-- ==== Sys2Proof/Tests/Slice0.lean ====
section
/-! SUPPORT. The model's own tests: words of the spec's listings decode to what they stand for, ill-formed terms are refused, one
step on small states, and for each statement a state and operands that meet its hypotheses. -/

namespace Sys2Proof.Tests

open Sys2Proof Sys2Proof.Machine

/-- The fields of an X96 instruction, all zero. -/
def xf : XF := ⟨none, false, false, 0, 0, 0, 0, 0, 0, 0, 0, Guard.none, 0⟩

/-- The fields of a B32 instruction, all zero. -/
def bf : BF := ⟨none, false, false, 0, 0, 0⟩

/-! ### Words of the spec's listings and of its encoding tables (R25 to R30, R53, R56) -/

/-- The words of: iadd v5, v6, 0x12345; ?v3 iadd v5, v6, -3; iaddc v5, v6, v7, v8, v9; iclamp v5, v6, v7, v8; icmp.lt v5,
v6, v7; icsadd v5, v5, v7, v8. -/
theorem test_decode_int0 :
    decode [0x0018_2813, 0x0001_2345, 0x0000_0000] = .ok (.iaddB32 { bf with lit := some 0x12345, d := 5, a := 6 }) ∧
    decode [0x00C1_4411, 0x0A00_0000, 0xFFFF_4003] =
      .ok (.iaddImm { xf with d := 5, a := 6, t := 2, imm := 0x3fffd, g := { Guard.none with ge0 := true, g0 := 0x3 } }) ∧
    decode [0x00C1_4031, 0x0202_4407, 0x0000_0000] =
      .ok (.iaddc { xf with d := 5, a := 6, b := 7, c := 8, e := 9, t := 2 }) ∧
    decode [0x00C1_40E1, 0x0200_0407, 0x0000_0000] = .ok (.iclamp { xf with d := 5, a := 6, b := 7, c := 8, t := 2 }) ∧
    decode [0x00C1_4201, 0x0240_0007, 0x0000_0000] = .ok (.icmp { xf with d := 5, a := 6, b := 7, m := 2, t := 2 }) ∧
    decode [0x00A1_40A1, 0x0200_0407, 0x0000_0000] = .ok (.icsadd { xf with d := 5, a := 5, b := 7, c := 8, t := 2 }) := by decide

/-- The words of: idiv v5, v6, v7, v9; imad v5, v6, v7, v8; imulh.n32 v5, v6, v7; isat.i8 v5, v6; bfi v5, v6, v7, 4, 8;
bfx.i32 v5, v6, 4, 8. -/
theorem test_decode_int1 :
    decode [0x00C1_40B1, 0x0202_4007, 0x0000_0000] = .ok (.idiv { xf with d := 5, a := 6, b := 7, e := 9, t := 2 }) ∧
    decode [0x00C1_4091, 0x0200_0407, 0x0000_0000] = .ok (.imad { xf with d := 5, a := 6, b := 7, c := 8, t := 2 }) ∧
    decode [0x00C1_4081, 0x0600_0007, 0x0000_0000] = .ok (.imulh { xf with d := 5, a := 6, b := 7, t := 6 }) ∧
    decode [0x00C1_40F1, 0x0000_0000, 0x0000_0000] = .ok (.isat { xf with d := 5, a := 6 }) ∧
    decode [0x00C1_41A1, 0x0600_0007, 0x0081_0000] = .ok (.bfi { xf with d := 5, a := 6, b := 7, t := 6, imm := 0x204 }) ∧
    decode [0x00C1_4191, 0x0200_0000, 0x0081_0000] = .ok (.bfx { xf with d := 5, a := 6, t := 2, imm := 0x204 }) := by decide

/-- The words of: lea v4, v2, v6, 2, 16; a listing of the spec, line 13:104; mov v5, 300000; movi v5, 1000; rot.n64 v4, v6,
v7; sel v5, v6, v7, v8. -/
theorem test_decode_int2 :
    decode [0x0041_0221, 0x0740_0006, 0x0004_0000] =
      .ok (.lea { xf with d := 4, a := 2, b := 6, m := 2, t := 7, imm := 0x10 }) ∧
    decode [0x0000_8232, 0x0700_0000, 0x0000_0000, 0x0001_0000, 0x0000_0040] =
      .ok (.mov { xf with lit := some 0x4000010000, d := 2, t := 7 }) ∧
    decode [0x0000_2A23, 0x0004_93E0, 0x0000_0000] = .ok (.movB32 { bf with lit := some 0x493e0, d := 5 }) ∧
    decode [0x0001_4241, 0x0200_0000, 0x00FA_0000] = .ok (.movi { xf with d := 5, t := 2, imm := 0x3e8 }) ∧
    decode [0x00C1_0181, 0x0700_0007, 0x0000_0000] = .ok (.rot { xf with d := 4, a := 6, b := 7, t := 7 }) ∧
    decode [0x00C1_4211, 0x0600_0407, 0x0000_0000] = .ok (.sel { xf with d := 5, a := 6, b := 7, c := 8, t := 6 }) := by decide

/-- The words of: bra far; brc v4, skip, 2; call ldrec; rep 4, 2; get v5, cycle counter into a pair: IMM18 = 22; match v5,
v6. -/
theorem test_decode_control0 :
    decode [0x0000_0C01, 0x0000_0000, 0x61A8_0000] = .ok (.bra { xf with imm := 0x186a0 }) ∧
    decode [0x0080_0C11, 0x0000_0100, 0x0001_4000] = .ok (.brc { xf with a := 4, c := 2, imm := 5 }) ∧
    decode [0x0000_0C31, 0x0000_0000, 0x001E_0000] = .ok (.call { xf with imm := 0x78 }) ∧
    decode [0x0000_0C61, 0x0000_0000, 0x0020_4000] = .ok (.rep { xf with imm := 0x81 }) ∧
    decode [0x0001_8E01, 0x0000_0000, 0x0005_8000] = .ok (.get { xf with d := 6, imm := 0x16 }) ∧
    decode [0x00C1_4D41, 0x0600_0000, 0x0000_0000] = .ok (.matchLanes { xf with d := 5, a := 6, t := 6 }) := by decide

/-- The words of: redx.add v5, v6; scanx.add v5, v6; shfl.xor v5, v6, 1; vote.ballot v5, v6; setmode 0x13: IMM18 = 0x13;
xlock. -/
theorem test_decode_control1 :
    decode [0x00C1_4D21, 0x0200_0000, 0x0000_0000] = .ok (.redx { xf with d := 5, a := 6, t := 2 }) ∧
    decode [0x00C1_4D31, 0x0200_0000, 0x0000_0000] = .ok (.scanx { xf with d := 5, a := 6, t := 2 }) ∧
    decode [0x00C1_4D01, 0x0660_0000, 0x0000_4000] = .ok (.shfl { xf with d := 5, a := 6, m := 3, t := 6, imm := 1 }) ∧
    decode [0x00C1_4D11, 0x0040_0000, 0x0000_0000] = .ok (.vote { xf with d := 5, a := 6, m := 2 }) ∧
    decode [0x0000_0E11, 0x0000_0000, 0x0004_C000] = .ok (.setmode { xf with imm := 0x13 }) ∧
    decode [0x0000_0F01, 0x0000_0000, 0x0000_0000] = .ok (.xlock xf) := by decide

/-- The words of: cvtfi.i32.f32 v5, v6; cvtif.f32.i32 v5, v6; fadd.rtz v5, v6, v7; fadd v5, v6, 0x3fc0_0000; fclass.e4m3 v5,
v6; fcmp.lt v5, v6, v7. -/
theorem test_decode_float0 :
    decode [0x00C1_5221, 0x0000_0100, 0x0000_0000] = .ok (.cvtfi { xf with d := 5, a := 6, c := 2 }) ∧
    decode [0x00C1_5211, 0x0200_0000, 0x0000_0000] = .ok (.cvtif { xf with d := 5, a := 6, t := 2 }) ∧
    decode [0x00C1_5001, 0x0040_0007, 0x0000_0000] = .ok (.fadd { xf with d := 5, a := 6, b := 7, m := 2 }) ∧
    decode [0x0018_2C03, 0x3FC0_0000, 0x0000_0000] = .ok (.faddB32 { bf with lit := some 0x3fc00000, d := 5, a := 6 }) ∧
    decode [0x00C1_5071, 0x0400_0000, 0x0000_0000] = .ok (.fclass { xf with d := 5, a := 6, t := 4 }) ∧
    decode [0x00C1_5061, 0x0040_0007, 0x0000_0000] = .ok (.fcmp { xf with d := 5, a := 6, b := 7, m := 2 }) := by decide

/-- The words of: fcvt.f16.f32 v5, v6; ffma v5, v6, v7, v8; fsqrt.rup v5, v6; idot4 v5, v6, v7, v8; padd2.bf16 v5, v6, v7;
pfma2 v5, v6, v7, v8. -/
theorem test_decode_float1 :
    decode [0x00C1_5201, 0x0100_0000, 0x0000_0000] = .ok (.fcvt { xf with d := 5, a := 6, t := 1 }) ∧
    decode [0x00C1_5031, 0x0000_0407, 0x0000_0000] = .ok (.ffma { xf with d := 5, a := 6, b := 7, c := 8 }) ∧
    decode [0x00C1_50A1, 0x0060_0000, 0x0000_0000] = .ok (.fsqrt { xf with d := 5, a := 6, m := 3 }) ∧
    decode [0x00C1_5801, 0x0000_0407, 0x0000_0000] = .ok (.idot4 { xf with d := 5, a := 6, b := 7, c := 8 }) ∧
    decode [0x00C1_5401, 0x0200_0007, 0x0000_0000] = .ok (.padd2 { xf with d := 5, a := 6, b := 7, t := 2 }) ∧
    decode [0x00C1_5421, 0x0100_0407, 0x0000_0000] = .ok (.pfma2 { xf with d := 5, a := 6, b := 7, c := 8, t := 1 }) := by decide

/-- The words of: act v5, v6, 1; actld 1, [v2]; bfpq.b4 v5, k3, v6; kins v16, v6, v7, v24, 4; packn.b4 v8, v5, v7; ssi v5,
v8, v12. -/
theorem test_decode_narrow0 :
    decode [0x00C1_5A01, 0x0000_0000, 0x0000_4000] = .ok (.act { xf with d := 5, a := 6, imm := 1 }) ∧
    decode [0x0040_1A11, 0x0000_0000, 0x0000_4000] = .ok (.actld { xf with a := 2, imm := 1 }) ∧
    decode [0x00C1_5841, 0x0200_0180, 0x0000_0000] = .ok (.bfpq { xf with d := 5, a := 6, c := 3, t := 2 }) ∧
    decode [0x00C4_1911, 0x0200_0C07, 0x0000_C000] =
      .ok (.kins { xf with d := 0x10, a := 6, b := 7, c := 0x18, t := 2, imm := 3 }) ∧
    decode [0x00A2_1831, 0x0200_0007, 0x0000_0000] = .ok (.packn { xf with d := 8, a := 5, b := 7, t := 2 }) ∧
    decode [0x0101_5901, 0x0600_000C, 0x0000_0000] = .ok (.ssi { xf with d := 5, a := 8, b := 0xc, t := 6 }) := by decide

/-- The words of: unpk3 v10, v6, 1; unpkn.b4 v5, v8, v7. -/
theorem test_decode_narrow1 :
    decode [0x00C2_9811, 0x0020_0000, 0x0000_0000] = .ok (.unpk3 { xf with d := 0xa, a := 6, m := 1 }) ∧
    decode [0x0101_5821, 0x0200_0007, 0x0000_0000] = .ok (.unpkn { xf with d := 5, a := 8, b := 7, t := 2 }) := by decide

/-- The words of: ld.n32.stream; a listing of the spec, line 18:111; ldbf.b4 v8, k3, [v2+0]; flush [v2+128]; inval [v2+128];
pref.retain [v2+16]. -/
theorem test_decode_memory0 :
    decode [0x4042_6001, 0x0600_0000, 0x0004_0000] = .ok (.ld { xf with h := 4, d := 9, a := 2, t := 6, imm := 0x10 }) ∧
    decode [0x074C_6011, 0x0E00_0000, 0x0000_0037] =
      .ok (.st { xf with d := 0x31, a := 0x3a, t := 6, g := { Guard.none with ge0 := true, g0 := 0x37 } }) ∧
    decode [0x0042_2031, 0x0200_0180, 0x0000_0000] = .ok (.ldbf { xf with d := 8, a := 2, c := 3, t := 2 }) ∧
    decode [0x0040_2131, 0x0000_0000, 0x0020_0000] = .ok (.flush { xf with a := 2, imm := 0x80 }) ∧
    decode [0x0040_2141, 0x0000_0000, 0x0020_0000] = .ok (.inval { xf with a := 2, imm := 0x80 }) ∧
    decode [0x8040_2041, 0x0000_0000, 0x0004_0000] = .ok (.pref { xf with h := 8, a := 2, imm := 0x10 }) := by decide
──────
What this task involves — Above this task is a listing. Restate, word for word and with nothing added, the lines from the one with "decode [0x00C1_4D31, 0x0200_0000, 0x0000_0000]" through the one with "decode [0x0000_0F01, 0x0000_0000, 0x0000_0000]".

Result of the exercise —
    decode [0x00C1_4D31, 0x0200_0000, 0x0000_0000] = .ok (.scanx { xf with d := 5, a := 6, t := 2 }) ∧
    decode [0x00C1_4D01, 0x0660_0000, 0x0000_4000] = .ok (.shfl { xf with d := 5, a := 6, m := 3, t := 6, imm := 1 }) ∧
    decode [0x00C1_4D11, 0x0040_0000, 0x0000_0000] = .ok (.vote { xf with d := 5, a := 6, m := 2 }) ∧
    decode [0x0000_0E11, 0x0000_0000, 0x0004_C000] = .ok (.setmode { xf with imm := 0x13 }) ∧
    decode [0x0000_0F01, 0x0000_0000, 0x0000_0000] = .ok (.xlock xf) := by decide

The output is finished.